EXERCISE BRIEF: Below are the records; give again exactly the line with "reverse order. -/", the line with "if x.testBit (w", and each line that lies between them, and nothing besides.

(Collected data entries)
-- ==== Sys2Proof/Machine/Sprue.lean ====
section
/-!
DEFINITION. The Sprue: allowances, the parking queues, and the requests sent to peer devices
(spec/15_allowances.md R272 to R276, R279; spec/11_ladle_host_fabric.md R199, R211).
-/

namespace Sys2Proof.Machine

/-- Flits of one class a destination can hold (R272). -/
def allowanceCap : Nat := 1024

namespace State

def dest (s : State) (d : Nat) : Dest := s.dests.getD d Dest.reset

def modDest (s : State) (d : Nat) (f : Dest → Dest) : State := { s with dests := s.dests.modify d f }

/-- The allowance word of a destination and class (R273). -/
def allowanceWord (s : State) (d : Nat) (rsp : Bool) : Word :=
  if d = s.dev then 0x00FFFFFF
  else
    let e := s.dest d
    BitVec.ofNat 32 ((if e.unreach then 2 ^ 31 else 0) + (if e.held then 2 ^ 30 else 0) +
      (if e.unreach then 0 else if rsp then e.rsp else e.req))

/-- Stores toward a destination that have passed step 10 and wait in a store queue. -/
def storesToward (s : State) (d : Nat) : Nat :=
  let mine (q : QStore) : Bool := q.sent.isNone && match q.target with
    | .peer d' _ => d' == d
    | _ => false
  let ths := s.cores.flatMap fun c => (c.tasks.flatMap fun p => p.2.threads) ++ c.casters.map Caster.thr
  (ths.map fun t => (t.queue.filter mine).length).foldl (· + ·) 0

/-- Whether fewer requests than the bound of R211 are outstanding toward a destination, with those that will still be sent: of
threads woken with a reservation, and of stores that have passed step 10. -/
def room (s : State) (d : Nat) : Bool :=
  (s.reqs.filter fun q => q.dev == d).length + (s.dest d).woken.length + s.storesToward d < allowanceCap

/-- A thread no longer among those woken with a reservation toward a destination. -/
def forgetWoken (s : State) (d : Nat) (r : ThreadRef) : State :=
  s.modDest d fun e => { e with woken := e.woken.filter fun p => p.thread != r }

/-- A parked thread becomes runnable, with the flits reserved for it (R274). -/
def wakeReserved (s : State) (d : Nat) (p : Parked) : State :=
  (s.modDest d fun e => { e with woken := e.woken ++ [p] }).modThread p.thread fun t => { t with state := .runnable, wait := 0, reserved := some (d, p.req, p.rsp) }

/-- The queue of a destination served from its head, as far as the allowances go. -/
def serveParked (s : State) (d : Nat) : List Parked → State
  | [] => s.modDest d fun e => { e with parked := [] }
  | p :: ps =>
    let e := s.dest d
    if p.req ≤ e.req && p.rsp ≤ e.rsp && s.room d then
      let s := s.modDest d fun e => { e with req := e.req - p.req, rsp := e.rsp - p.rsp }
      (s.wakeReserved d p).serveParked d ps
    else s.modDest d fun e => { e with parked := p :: ps }

/-- Whether an allowance word grants `n` flits. -/
def wordGrants (w : Word) (n : Nat) : Bool := !w.getLsbD 31 && !w.getLsbD 30 && n ≤ bits w.toNat 0 24

/-- The threads at `alwwait` on a destination that have enough flits reissue, and all of them where it is UNREACH, to trap
(R228, R283). -/
def wakeAlwwait (s : State) (d : Nat) : State :=
  let enough (x : Bool × Nat) : Bool :=
    let w := s.allowanceWord d x.1
    w.getLsbD 31 || wordGrants w x.2
  let wake (t : Thread) : Thread :=
    match t.state with
    | .allowance d' _ (some x) => if d' = d && enough x then { t with state := .runnable } else t
    | _ => t
  { s with cores := s.cores.map fun c =>
      { c with tasks := c.tasks.map fun p => (p.1, { p.2 with threads := p.2.threads.map wake })
               casters := c.casters.map fun k => { k with thr := wake k.thr } } }

/-- The queue of a destination considered after its allowance changed (R274, R275). -/
def wakeDest (s : State) (d : Nat) : State :=
  let e := s.dest d
  (if e.held || e.unreach then s else s.serveParked d e.parked).wakeAlwwait d

/-- What a thread finds at step 10 of R175. -/
inductive Allowed where
  | pass (s : State)
  /-- Holds at the instruction: woken with a reservation, and HELD since (R275). -/
  | wait (s : State)
  | park (s : State)

/-- A reservation returned (R274). While HELD is set FLITS does not change: step 7 of R280 counts it afresh (R275). -/
def giveBack (s : State) (d req rsp : Nat) : State :=
  (s.modDest d fun e => if e.unreach || e.held then e else { e with req := e.req + req, rsp := e.rsp + rsp }).wakeDest d

/-- A thread's own reservation returned, if it holds one. -/
def dropReserved (s : State) (r : ThreadRef) : State :=
  match (s.thread? r).bind Thread.reserved with
  | none => s
  | some (d, q, p) => ((s.forgetWoken d r).modThread r fun t => { t with reserved := none }).giveBack d q p

/-- Flits spent on a destination: taken now, outstanding until credit and response return. -/
def spend (s : State) (d req rsp : Nat) : State :=
  s.modDest d fun e => { e with req := e.req - req, rsp := e.rsp - rsp, reqOut := e.reqOut + req
                                rspOut := e.rspOut + rsp }

/-- The flits of a store that fails before its flit is sent: they are outstanding no longer. -/
def unspend (s : State) (d : Nat) : State := s.modDest d fun e => { e with reqOut := e.reqOut - 1, rspOut := e.rspOut - 1 }

/-- A thread without a reservation toward `d` at step 10. -/
def allowFresh (s : State) (r : ThreadRef) (d req rsp : Nat) (va : DWord) : Allowed :=
  let e := s.dest d
  if !e.held && e.parked.isEmpty && req ≤ e.req && rsp ≤ e.rsp && s.room d then .pass (s.spend d req rsp)
  else .park (s.modDest d fun e => { e with parked := e.parked ++ [{ thread := r, req, rsp, va }] })

/-- Step 10 of R175 for a remote access that needs `req` and `rsp` flits toward `d` (R274, R275): a reservation serves the
access that it covers, and what it holds beyond goes back. -/
def allow (s : State) (r : ThreadRef) (d req rsp : Nat) (va : DWord) : Allowed :=
  match (s.thread? r).bind Thread.reserved with
  | some (d', q, p) =>
    if d' = d then
      if (s.dest d).held then .wait s
      else if req ≤ q && rsp ≤ p then
        let s := (s.forgetWoken d r).modThread r fun t => { t with reserved := none }
        let s := s.modDest d fun e => { e with req := e.req + q, rsp := e.rsp + p }
        .pass ((s.spend d req rsp).wakeDest d)
      else (s.dropReserved r).allowFresh r d req rsp va
    else (s.dropReserved r).allowFresh r d req rsp va
  | none => s.allowFresh r d req rsp va

/-- A destination cut off: FLITS 0 and every reservation toward it returned, of threads and of copies (R276). The threads
of its queue trap by `Ops`; while HELD was set, those woken with a reservation are still at its head (R275). -/
def cutOff (s : State) (d : Nat) : State :=
  let drop (t : Thread) : Thread :=
    match t.reserved with
    | some (d', _, _) => if d' = d then { t with reserved := none } else t
    | none => t
  let kept := s.cores.map fun c => (c.copies.map fun k => if k.resDev = d then k.flits else 0).foldl (· + ·) 0
  let s : State := { s with cores := s.cores.map fun c =>
      { c with tasks := c.tasks.map fun p => (p.1, { p.2 with threads := p.2.threads.map drop })
               casters := c.casters.map fun k => { k with thr := drop k.thr }
               copies := c.copies.map fun k => if k.resDev = d then { k with flits := 0 } else k } }
  (s.modDest d fun e =>
    { e with unreach := true, req := 0, rsp := 0, reqOut := e.reqOut - kept.foldl (· + ·) 0
             parked := (if e.held then e.woken else []) ++ e.parked, woken := [] }).wakeAlwwait d

/-- The flits of both classes that woken threads hold reserved toward a destination. -/
def reservedTo (s : State) (d : Nat) : Nat × Nat :=
  let ths := s.cores.flatMap fun c => (c.tasks.flatMap fun p => p.2.threads) ++ c.casters.map Caster.thr
  ths.foldl (fun (q, p) t => match t.reserved with
    | some (d', a, b) => if d' = d then (q + a, p + b) else (q, p)
    | none => (q, p)) (0, 0)

/-- A destination reached again: FLITS 1,024 less what is outstanding or reserved, HELD 0, and the queue resumes (R280
step 7). -/
def restoreDest (s : State) (d : Nat) : State :=
  let (q, p) := s.reservedTo d
  (s.modDest d fun e => { e with unreach := false, held := false, req := allowanceCap - e.reqOut - q
                                 rsp := allowanceCap - e.rspOut - p }).wakeDest d

/-- A request's credit returned (R272). -/
def creditBack (s : State) (d : Nat) : State :=
  if (s.dest d).reqOut = 0 then s
  else (s.modDest d fun e => { e with reqOut := e.reqOut - 1, req := if e.unreach then 0 else e.req + 1 }).wakeDest d

/-- The space of a delivered response free again (R272). -/
def responseBack (s : State) (d : Nat) : State :=
  if (s.dest d).rspOut = 0 then s
  else (s.modDest d fun e => { e with rspOut := e.rspOut - 1, rsp := if e.unreach then 0 else e.rsp + 1 }).wakeDest d

/-! ## Requests (R211, R279) -/

/-- Insertion in rising order. -/
def insertRising (x : Nat) : List Nat → List Nat
  | [] => [x]
  | y :: l => if x ≤ y then x :: y :: l else y :: insertRising x l

/-- The locked lanes toward a destination, in increasing order of plane and slot (R279). A changing lane takes no further
flit after its drain marker until step 6 (R280 step 2). -/
def lanesTo (s : State) (d : Nat) : List Nat :=
  let all := (s.lockedOut.filter fun l => l.dev == d).map fun l => l.plane * 8 + l.slot
  (all.filter fun l => !s.commit.any fun c => c.late.isNone && c.changing.contains l).foldl (fun l x => insertRising x l) []

/-- Whether a flit that has passed step 10 finds no lane yet: every lane toward its destination is changing (R280). -/
def lanesOff (s : State) (d : Nat) : Bool := s.commit.any (fun c => c.affected.contains d) && (s.lanesTo d).isEmpty

/-- The lane that is free next of those locked toward a destination: the spec leaves open which (notes/assumptions/5.md). -/
def nextLane (s : State) (d k : Nat) : Option Nat :=
  let lanes := s.lanesTo d
  lanes[Config.lanePick k % lanes.length]?

/-- The sequence state of a peer and hash lane, from 0 on where it has none yet. -/
def laneSeq (s : State) (d h : Nat) : LaneSeq :=
  (s.seqs.find? fun e => e.dev == d && e.lane == h).getD { dev := d, lane := h, sent := 0, next := 0, held := [] }

def putSeq (s : State) (e : LaneSeq) : State :=
  { s with seqs := e :: s.seqs.filter fun x => !(x.dev == e.dev && x.lane == e.lane) }

/-- A flit stamped for a destination (R279). A flit sent on a lane is another than the one that was resent there (R352;
notes/assumptions/66.md). -/
def stampFlit (s : State) (d off : Nat) : Stamp × State :=
  let e := s.laneSeq d (hashLane off)
  let lane := s.nextLane d s.reqNo
  let s := { s.putSeq { e with sent := e.sent + 1 } with reqNo := s.reqNo + 1 }
  let s := match lane with
    | some l => { s with health := { s.health with resends := eraseKey s.health.resends l } }
    | none => s
  ({ lane, hash := e.lane, seq := e.sent }, s)

/-- The record of a request to a peer, its tag, and the stamp of its flit. -/
def openPeer (s : State) (d off : Nat) (owner : ReqOwner) (va : DWord) (kind : PendKind) (dst : Reg)
    (issue : Nat := s.issueNo) : State × Nat × Stamp :=
  let tag := s.reqNo
  let (x, s) := s.stampFlit d off
  let q : PeerReq := { tag, dev := d, off, owner, va, kind, dst, lane := x.lane, issue }
  ({ s with reqs := s.reqs ++ [q], count := { s.count with sent := bump s.count.sent d } }, tag, x)

/-- A request sent to a peer. -/
def sendPeer (s : State) (d off : Nat) (owner : ReqOwner) (va : DWord) (kind : PendKind) (dst : Reg)
    (bytes : List Byte) (write : Bool) (ops : List Rmw) (size : Nat) (marks : BitVec 4 := 0)
    (issue : Nat := s.issueNo) : State × Nat :=
  let (s, tag, x) := s.openPeer d off owner va kind dst issue
  (s.send (.peerRequest tag d off bytes write ops size marks x), tag)

/-- The response to a peer's request (R212), a flit of the hash lane of the request's line. -/
def respond (s : State) (d off : Nat) (a : PeerAnswer) : State :=
  let (x, s) := s.stampFlit d off
  s.send (.peerResponse d a x)

/-- A barrier operation sent to a peer (R266); none for `barwait`, with its phase. -/
def sendBarrier (s : State) (d off : Nat) (r : ThreadRef) (va : DWord) (kind : PendKind) (dst : Reg)
    (op : Option BarOp) (phase : Bool) : State × Nat :=
  let (s, tag, x) := s.openPeer d off (if op.isNone then .wait r else .thread r) va kind dst
  (s.send (.peerBarrier tag d off op phase x), tag)

/-- A further lane of one issue joins the request of its combination (R165, R190): its operation goes with the
message. -/
def joinPeer (s : State) (tag : Nat) (m : Rmw) : State :=
  { s with outbox := s.outbox.map fun o => match o with
      | .peerRequest t d off bs w ops n p x => if t = tag then .peerRequest t d off bs w (ops ++ [m]) n p x else o
      | o => o }

/-- A thread no longer waits for the phase of a peer's word: the answer to its request only returns what was reserved. -/
def dropWait (s : State) (r : ThreadRef) : State :=
  { s with reqs := s.reqs.map fun q => if q.owner == .wait r then { q with owner := .gone } else q }

/-- Whether a thread has a request to a peer that is not answered; a wait in `barwait` is none, as it ends only with the
phase (R228). -/
def peerOpen (s : State) (r : ThreadRef) : Bool :=
  (s.reqs.any fun q => q.owner == .thread r || q.owner == .sub r) ||
    ((s.thread? r).map fun t => t.pend.any fun p => p.tag.isSome).getD false

/-- Whether a write or an atomic of some thread of a core to a peer is not acknowledged: it may hb-precede what another thread
of the core does (R159). -/
def corePeerWrites (s : State) (core : Nat) : Bool :=
  s.reqs.any fun q => match q.owner with
    | .thread t => t.core == core && q.kind != .load
    | _ => false

/-- Whether nothing of a thread is on its way to a peer, nor a write of another thread of its core: what a release at `.clu` or
wider waits for (R159, R160, R161 step 3). -/
def peersQuiet (s : State) (r : ThreadRef) : Bool := !s.peerOpen r && !s.corePeerWrites r.core

end State

end Sys2Proof.Machine
end

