-- ==== Sys2Proof/Machine/BitOps.lean ====
section
/-!
DEFINITION. Bitwise, shift, count, reverse and field instructions (spec/05_element_isa.md R86 to R89).
-/

namespace Sys2Proof.Machine

/-- A bitwise operation on two sources (R86). -/
def bits2 (s : State) (g : Guard) (ty : Ty) (d : Reg) (a : Src) (b : SrcB) (f : Nat → Nat → Nat) :
    Host.Outcome State Fault Refusal :=
  intOp s g (srcA ty a ++ srcB ty b) d (tyRegs ty) fun t => f (valA t ty a) (valB t ty b)

/-- A shift of `a` by `b` mod w (R87). -/
def shift (s : State) (g : Guard) (ty : Ty) (d : Reg) (a : Src) (b : SrcB) (f : Nat → Nat → Nat) :
    Host.Outcome State Fault Refusal :=
  intOp s g (srcA ty a ++ srcB32 b) d (tyRegs ty) fun t => f (valA t ty a) (valB32 t b % ty.width)

/-- A count of the bits of `a` (R88). -/
def countBits (s : State) (g : Guard) (ty : Ty) (d : Reg) (a : Src) (f : Nat → Nat) :
    Host.Outcome State Fault Refusal :=
  intOp s g (srcA ty a) d 1 fun t => f (valA t ty a)

/-- Number of one bits among the low `w`. -/
def popCount (w x : Nat) : Nat := ((List.range w).filter fun i => x.testBit i).length

/-- Zero bits above the highest one bit of `w`. -/
def leadingZeros (w x : Nat) : Nat := if x = 0 then w else w - 1 - x.log2

/-- Zero bits below the lowest one bit of `w`. -/
def trailingZeros (w x : Nat) : Nat := ((List.range w).find? fun i => x.testBit i).getD w

/-- The `w` bits of a number in reverse order. -/
def revBits (w x : Nat) : Nat := (List.range w).foldl (fun y i => 2 * y + (x.testBit i).toNat) 0

/-- `a` shifted right with copies of its top bit entering. -/
def sraBits (w x k : Nat) : Nat :=
  if x.testBit (w - 1) then (x + (2 ^ k - 1) * 2 ^ w) / 2 ^ k else x / 2 ^ k

/-- `bfx` (R89): `ctl` holds pos and len. -/
def fieldOut (ty : Ty) (x ctl : Nat) : Nat :=
  let pos := bits ctl 0 8
  let len := bits ctl 8 8
  let f := x / 2 ^ pos % 2 ^ len
  let signed := (ty == .i32 || ty == .i64) && 0 < len && f.testBit (len - 1)
  (if signed then f + (2 ^ 320 - 2 ^ len) else f) % 2 ^ ty.width

/-- `bfi` (R89). -/
def fieldIn (ty : Ty) (x y ctl : Nat) : Nat :=
  let pos := bits ctl 0 8
  let len := bits ctl 8 8
  (List.range len).foldl (fun z i =>
    if pos + i < ty.width then z - bits z (pos + i) 1 * 2 ^ (pos + i) + bits y i 1 * 2 ^ (pos + i) else z) x

def execAnd (g : Guard) (ty : Ty) (d : Reg) (a : Src) (b : SrcB) (s : State) : Host.Outcome State Fault Refusal :=
  bits2 s g ty d a b fun x y => x &&& y

def execOr (g : Guard) (ty : Ty) (d : Reg) (a : Src) (b : SrcB) (s : State) : Host.Outcome State Fault Refusal :=
  bits2 s g ty d a b fun x y => x ||| y

def execXor (g : Guard) (ty : Ty) (d : Reg) (a : Src) (b : SrcB) (s : State) : Host.Outcome State Fault Refusal :=
  bits2 s g ty d a b fun x y => x ^^^ y

def execNot (g : Guard) (ty : Ty) (d : Reg) (a : Src) (s : State) : Host.Outcome State Fault Refusal :=
  intOp s g (srcA ty a) d (tyRegs ty) fun t => 2 ^ ty.width - 1 - valA t ty a

def execShl (g : Guard) (ty : Ty) (d : Reg) (a : Src) (b : SrcB) (s : State) : Host.Outcome State Fault Refusal :=
  shift s g ty d a b fun x k => x * 2 ^ k % 2 ^ ty.width

def execShr (g : Guard) (ty : Ty) (d : Reg) (a : Src) (b : SrcB) (s : State) : Host.Outcome State Fault Refusal :=
  shift s g ty d a b fun x k => x / 2 ^ k

def execSra (g : Guard) (ty : Ty) (d : Reg) (a : Src) (b : SrcB) (s : State) : Host.Outcome State Fault Refusal :=
  shift s g ty d a b (sraBits ty.width)

def execRot (g : Guard) (ty : Ty) (d : Reg) (a : Src) (b : SrcB) (s : State) : Host.Outcome State Fault Refusal :=
  shift s g ty d a b fun x k => (x * 2 ^ k + x / 2 ^ (ty.width - k)) % 2 ^ ty.width

def execPopc (g : Guard) (ty : Ty) (d : Reg) (a : Src) (s : State) : Host.Outcome State Fault Refusal :=
  countBits s g ty d a (popCount ty.width)

def execClz (g : Guard) (ty : Ty) (d : Reg) (a : Src) (s : State) : Host.Outcome State Fault Refusal :=
  countBits s g ty d a (leadingZeros ty.width)

def execCtz (g : Guard) (ty : Ty) (d : Reg) (a : Src) (s : State) : Host.Outcome State Fault Refusal :=
  countBits s g ty d a (trailingZeros ty.width)

def execBrev (g : Guard) (ty : Ty) (d : Reg) (a : Src) (s : State) : Host.Outcome State Fault Refusal :=
  intOp s g (srcA ty a) d (tyRegs ty) fun t => revBits ty.width (valA t ty a)

/-- Bit-field extract; the control is B. -/
def execBfx (g : Guard) (ty : Ty) (d : Reg) (a : Src) (b : SrcB) (s : State) : Host.Outcome State Fault Refusal :=
  intOp s g (srcA ty a ++ srcB32 b) d (tyRegs ty) fun t => fieldOut ty (valA t ty a) (valB32 t b)

/-- Bit-field insert; the control is C. -/
def execBfi (g : Guard) (ty : Ty) (d : Reg) (a : Src) (b : SrcB) (c : Src) (s : State) :
    Host.Outcome State Fault Refusal :=
  intOp s g (srcA ty a ++ srcB ty b ++ [(c, 1)]) d (tyRegs ty) fun t =>
    fieldIn ty (valA t ty a) (valB t ty b) (t.reg c.reg).toNat

end Sys2Proof.Machine
end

RESPONSE TO THE TASK:
/-- The `w` bits of a number in reverse order. -/
def revBits (w x : Nat) : Nat := (List.range w).foldl (fun y i => 2 * y + (x.testBit i).toNat) 0

/-- `a` shifted right with copies of its top bit entering. -/
def sraBits (w x k : Nat) : Nat :=
  if x.testBit (w - 1) then (x + (2 ^ k - 1) * 2 ^ w) / 2 ^ k else x / 2 ^ k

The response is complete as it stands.